This makes for arguably the most extraordinary story in Indian sport, and while every fact is well known, is still only half told. The other half should come from the man himself. For the sake of posterity, I insist, Tendulkar must start living his life again, as it were.

Ayaz Menon on Tendulkar's 20 years

Sachin Tendulkar completes 20 years in international cricket today. He made his Test debut against Pakistan at Karachi as a callow 16-year-old with a mop of fuzzy hair, a squeaky voice and a world record already under his belt.

Those with a penchant for seeing things through the prism of history might remember that this happened less than a week after the collapse of the Berlin Wall and less than three weeks before VP Singh was chosen Prime Minister of India to usher in the era of coalition politics.

In almost every which way, the world has changed for India since then, except for one constant: the sight of a 5 foot 5 inch batsman walking out with his inordinately heavy bat, doing duty for the country, carrying the burden of expectations of a billion people.

Barely a dozen players in the history of cricket have played that long but nobody has spent as many days on the field playing for his country with such remarkable consistency and virtuosity that the oft-abused definition 'genius' finds credence.

Three events early in his career convinced me of his mettle even before he had played for India. Almost 18 months before he made his international debut I went to see him bat in a school match at the Cricket Club of India in early 1988. He had by then already announced his arrival to the world with the 664 runs partnership with schoolmate Vinod Kambli, but journalists are skeptics by nature and I was seeking further vindication of his talent.

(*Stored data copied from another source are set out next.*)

-- ==== Sys2Proof/Machine/Manage.lean ====
section
/-! DEFINITION. The management controller: BAR0, the enumeration table, bring-up, ageing, power, checkpoint, error
records and hardware failures (15 R368, R377; 16 R379 to R385; 20 R404 to R415; 24 R461). -/

namespace Sys2Proof.Machine

/-- BOOTST.FAIL (Table 16.4). -/
def State.bootFail (s : State) : Nat := bits s.bootst.toNat 8 8

/-- Whether a graph is resident in some slot (R349). -/
def State.anyResident (s : State) : Bool := s.gslots.toList.any (fun g => g.v)

/-- Whether a graph runs in some slot (R350). -/
def State.anyRunning (s : State) : Bool := s.gslots.toList.any (fun g => g.running.isSome)

/-- PKGNUM written: ignored while a graph is resident or a circuit is established (R368). -/
def writePkgnum (v : BitVec 64) (s : State) : State :=
  if s.anyResident ∨ s.circuits.any (fun c => c.state == .up) then s else { s with pkgnum := v &&& 0xFFF#64 }

/-- PKGNUM_WRITE (R368). -/
def execPkgnumWrite (v : BitVec 64) (s : State) : Host.Outcome State Fault Refusal := occur (writePkgnum v) s

/-- 64 bits of PKGMAP written (R368). -/
def writePkgmap (word : Nat) (v : BitVec 64) (s : State) : State :=
  let sh := 64 * (word % 32)
  { s with pkgmap := (s.pkgmap &&& ~~~((BitVec.allOnes 64).setWidth 2048 <<< sh)) ||| (v.setWidth 2048 <<< sh) }

/-- PKGMAP_WRITE (R368). -/
def execPkgmapWrite (word : Fin 32) (v : BitVec 64) (s : State) : Host.Outcome State Fault Refusal := occur (writePkgmap word.val v) s

/-- LINKCFG as written: a 0 in a field whose range starts at 1 leaves that field as it was (R461). -/
def mergeLinkCfg (old v : BitVec 64) : BitVec 64 :=
  let keep (mask : BitVec 64) : BitVec 64 := if v &&& mask = 0#64 then old &&& mask else v &&& mask
  (v &&& 0x0000_00FF_FF00_FFFF#64) ||| keep 0x00FF_0000_0000_0000#64 ||| keep 0x0000_FF00_0000_0000#64
    ||| keep 0x0000_0000_00FF_0000#64

/-- A write that takes effect once its register is read back (R94, R317, R368, R385, R434, R461). -/
def pendReg (offset : Nat) (v : BitVec 64) (s : State) : State := { s with regPend := s.regPend ++ [(offset, v)] }

/-- The effect of such a write: walker invalidation, FAULTRES, object-table invalidation, PKGNUM, LINKCFG, PKGMAP. -/
def regEffect (offset : Nat) (v : BitVec 64) (s : State) : State :=
  if offset = 0x30010 then reloadObject (v.setWidth 16) s
  else if offset = 0x60010 then writePkgnum v s
  else if offset = 0x60020 then { s with linkCfg := mergeLinkCfg s.linkCfg v }
  else if 0x60100 ≤ offset then writePkgmap ((offset - 0x60100) / 8) v s
  else
    let d := (offset - 0x20000) / 0x100
    if offset % 0x100 = 8 then invalidatePage d (iaOff v.toNat / 65536) s
    else
      let page := bits v.toNat 16 42
      match bits v.toNat 0 2 with
      | 1 => retryPage d page s
      | 2 => abortPage d page s
      | _ => s

/-- The writes to the registers of a range of offsets take effect, in their order, as these are read back. -/
def readBack (off len : Nat) (s : State) : State :=
  let hit (x : Nat × BitVec 64) : Bool := decide (x.1 < off + len) && decide (off < x.1 + 8)
  (s.regPend.filter hit).foldl (fun s x => regEffect x.1 x.2 s) { s with regPend := s.regPend.filter (fun x => !hit x) }

/-- A register of die d's walker: root, invalidation, FAULTRES (R93, R94, R434, Table 16.3). -/
def writeWalkerReg (d reg : Nat) (v : BitVec 64) (s : State) : Option State :=
  if reg = 0 then some { s with roots := s.roots.setIfInBounds d v }
  else if reg = 8 ∨ reg = 16 then some (pendReg (0x20000 + 0x100 * d + reg) v s)
  else none

/-- A residence-slot register (Table 14.3). -/
def writeSlotReg (slot reg : Nat) (v : BitVec 64) (s : State) : Option State :=
  if reg = 0 then
    let obj := v.setWidth 16
    let s := modSlot slot (fun g => { g with oreg := obj }) s
    let s := if v.getLsbD 20 then evictGraph slot s else s
    some (if v.getLsbD 16 then loadGraph slot obj s else s)
  else if reg = 8 then some (hostStart slot (v.setWidth 32) s)
  else if reg = 16 then some s
  else none

/-- A completion ring's base and size: channels first, then Lighters (R326, Table 16.3). -/
def writeRingReg (unit reg : Nat) (v : BitVec 64) (s : State) : State :=
  let n : Fin 32 := Fin.ofNat 32 unit
  let base := bits v.toNat 7 51 * 128
  let l := v.toNat % 32
  if unit < 32 then
    modChan n (fun c => if reg = 0 then { c with base := base } else { c with log2 := l }) s
  else modLighter n (fun c => if reg = 0 then { c with base := base } else { c with log2 := l }) s

/-- The optical block (R368, R376, R461; log 31). -/
def writeOpticalReg (reg : Nat) (v : BitVec 64) (s : State) : Option State :=
  if reg = 0 then some { s with idleTime := v }
  else if reg = 0x10 then
    some (if s.anyResident ∨ s.circuits.any (fun c => c.state == .up) then s else pendReg 0x60010 v s)
  else if reg = 0x20 then some (pendReg 0x60020 v s)
  else if reg = 0x28 then some { s with hwbase := v }
  else if reg = 0x30 then some s
  else if 0x100 ≤ reg ∧ reg < 0x200 then some (pendReg (0x60000 + reg) v s)
  else none

/-- The error block (Table 20.3, R402, R403, Table 23.1). -/
def writeErrorReg (reg : Nat) (v : BitVec 64) (s : State) : Option State :=
  if reg = 0 then some { s with errBase := v &&& 0x03FF_FFFF_FFFF_FF80#64 }
  else if reg = 8 then some { s with errCfg := v &&& 0x1_FF1F#64 }
  else if reg = 0x10 then some { s with errLost := s.errLost &&& ~~~(v.setWidth 32) }
  else if reg = 0x20 then some { s with syncCfg := v &&& 0x0000_00F1_FFFF_FFFF#64 }
  else if 0x100 ≤ reg ∧ reg < 0x200 then
    let n := (reg - 0x100) / 16
    if reg % 16 = 0 then some s
    else match bits v.toNat 0 3 with
      | 1 => some (resumeFrozen n s)
      | 2 => some (releaseFrozen n s)
      | _ => some s
  else if 0x300 ≤ reg ∧ reg < 0x700 then
    if reg % 32 = 0 ∧ v = 0 then some (freeJob ((reg - 0x300) / 128) ((reg - 0x300) / 32 % 4) s) else some s
  else none

/-- The effect of a 64-bit write at a BAR0 offset; none where no table describes a register (Table 16.3). -/
def writeReg (offset : Nat) (v : BitVec 64) (s : State) : Option State :=
  if s.bootFail ≠ 0 then some s
  else if offset % 8 ≠ 0 then none
  else if offset < 0x840 then some s
  else if offset = 0x1000 then
    some (if s.anyResident then s else { s with bootst := (s.bootst &&& ~~~0x10#64) ||| (v &&& 0x10#64) })
  else if 0x10000 ≤ offset ∧ offset < 0x10300 then some s
  else if 0x20000 ≤ offset ∧ offset < 0x20800 then
    writeWalkerReg ((offset - 0x20000) / 0x100) ((offset - 0x20000) % 0x100) v s
  else if offset = 0x30000 then some { s with bodyBase := v }
  else if offset = 0x30008 then some { s with tagBase := v }
  else if offset = 0x30010 then some (pendReg offset v s)
  else if 0x40000 ≤ offset ∧ offset < 0x40800 then
    writeSlotReg ((offset - 0x40000) / 32) ((offset - 0x40000) % 32) v s
  else if 0x50000 ≤ offset ∧ offset < 0x50400 then
    some (writeRingReg ((offset - 0x50000) / 16) ((offset - 0x50000) % 16) v s)
  else if 0x60000 ≤ offset ∧ offset < 0x60200 then writeOpticalReg (offset - 0x60000) v s
  else if 0x100000 ≤ offset ∧ offset < 0x100700 then writeErrorReg (offset - 0x100000) v s
  else none

/-- REGISTER_WRITE: 64 bits written to a management register; read-only fields keep their value, and a write to a
register that takes effect once it is read back waits for that (R385). -/
def execRegisterWrite (offset : Nat) (v : BitVec 64) (s : State) : Host.Outcome State Fault Refusal :=
  match writeReg offset v s with
  | some s' => .next s'
  | none => .refused .registerNotDescribed

/-- ERRBASE.ADDR as an IA, ERRCFG.LOG2, CETHR and IRQ (Table 20.3). -/
def State.errRing (s : State) : Nat := bits s.errBase.toNat 7 51 * 128
def State.errLog2 (s : State) : Nat := bits s.errCfg.toNat 0 5
def State.ceThreshold (s : State) : Nat := bits s.errCfg.toNat 8 8
def State.errIrq (s : State) : Bool := s.errCfg.getLsbD 16

/-- The oldest held record written into the error ring, with the host's interrupt (R408). -/
def writeRecord : M Unit := do
  let s ← getS
  match s.errHeld with
  | [] => pure ()
  | r :: rest =>
    if s.errLog2 = 0 then pure ()
    else if ← ringPut .quay s.errRing s.errLog2 64 r.toNat then
      modS (fun s => { s with errHeld := rest, hostIrqs := if s.errIrq ∧ recordSev r ≠ 0 then s.hostIrqs + 1 else s.hostIrqs })

/-- ERROR_RECORD_WRITE (R408). -/
def execErrorRecordWrite (s : State) : Host.Outcome State Fault Refusal := finishEvent s (writeRecord s)

/-- The record of a unit whose corrected errors pass the threshold (R407, R412, R462, R471, R472). -/
def ceRecord (u : ErrUnit) (n : Nat) : RecIn :=
  match u with
  | .core c => { code := fcEccCorrected, sev := 0, mkind := 1, core := c, tag := n }
  | .slice i => { code := fcEccCorrected, sev := 0, mkind := 6, unit := i.val % 16, die := i.val / 16, tag := n }
  | .stack d => { code := fcEccCorrected, sev := 0, mkind := 6, die := d.val, tag := n }
  | .optical e => { code := fcLinkReplay, sev := 0, mkind := 5, unit := e.val, tag := n }
  | .dieLink l => { code := fcLinkReplay, sev := 0, mkind := 7, unit := l.val, tag := n }
  | .host => { code := fcHostError, sev := 0, mkind := 8, tag := n }
  | .frame d f => { code := fcEccCorrected, sev := 0, mkind := 6, die := d.val, addr := BitVec.ofNat 64 (f * 65536), tag := n }

/-- The record of corrected errors with the die of a core (Table 20.4). -/
def State.ceRecord (s : State) (u : ErrUnit) (n : Nat) : RecIn :=
  match u with
  | .core c => { Sys2Proof.Machine.ceRecord u n with die := s.dieOf c }
  | _ => Sys2Proof.Machine.ceRecord u n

By the time I reached the ground Tendulkar was already past the three figure mark and striking the ball with gusto. To stem the flow of runs the fielding captain pushed his fielders deep prompting Tendulkar to change his tactics: from hitting lusty boundaries, he began pushing for singles and twos. When the fielding captain brought the field in again, he started hitting over the top again.

"This boy is destined for greatness,'' quipped the late Raj Singh Dungarpur, Indian cricket's eternal romantic."Batting is about making runs, but even more about knowing how to make runs." At 15, Tendulkar seemed to know this better than those who may have played a lifetime.

Some months later he made a hundred on debut in the Ranji Trophy, Duleep Trophy and Irani trophy and was on everybody's short list for the impending tour of the West Indies in early 1989. But when the team was announced, his name was missing.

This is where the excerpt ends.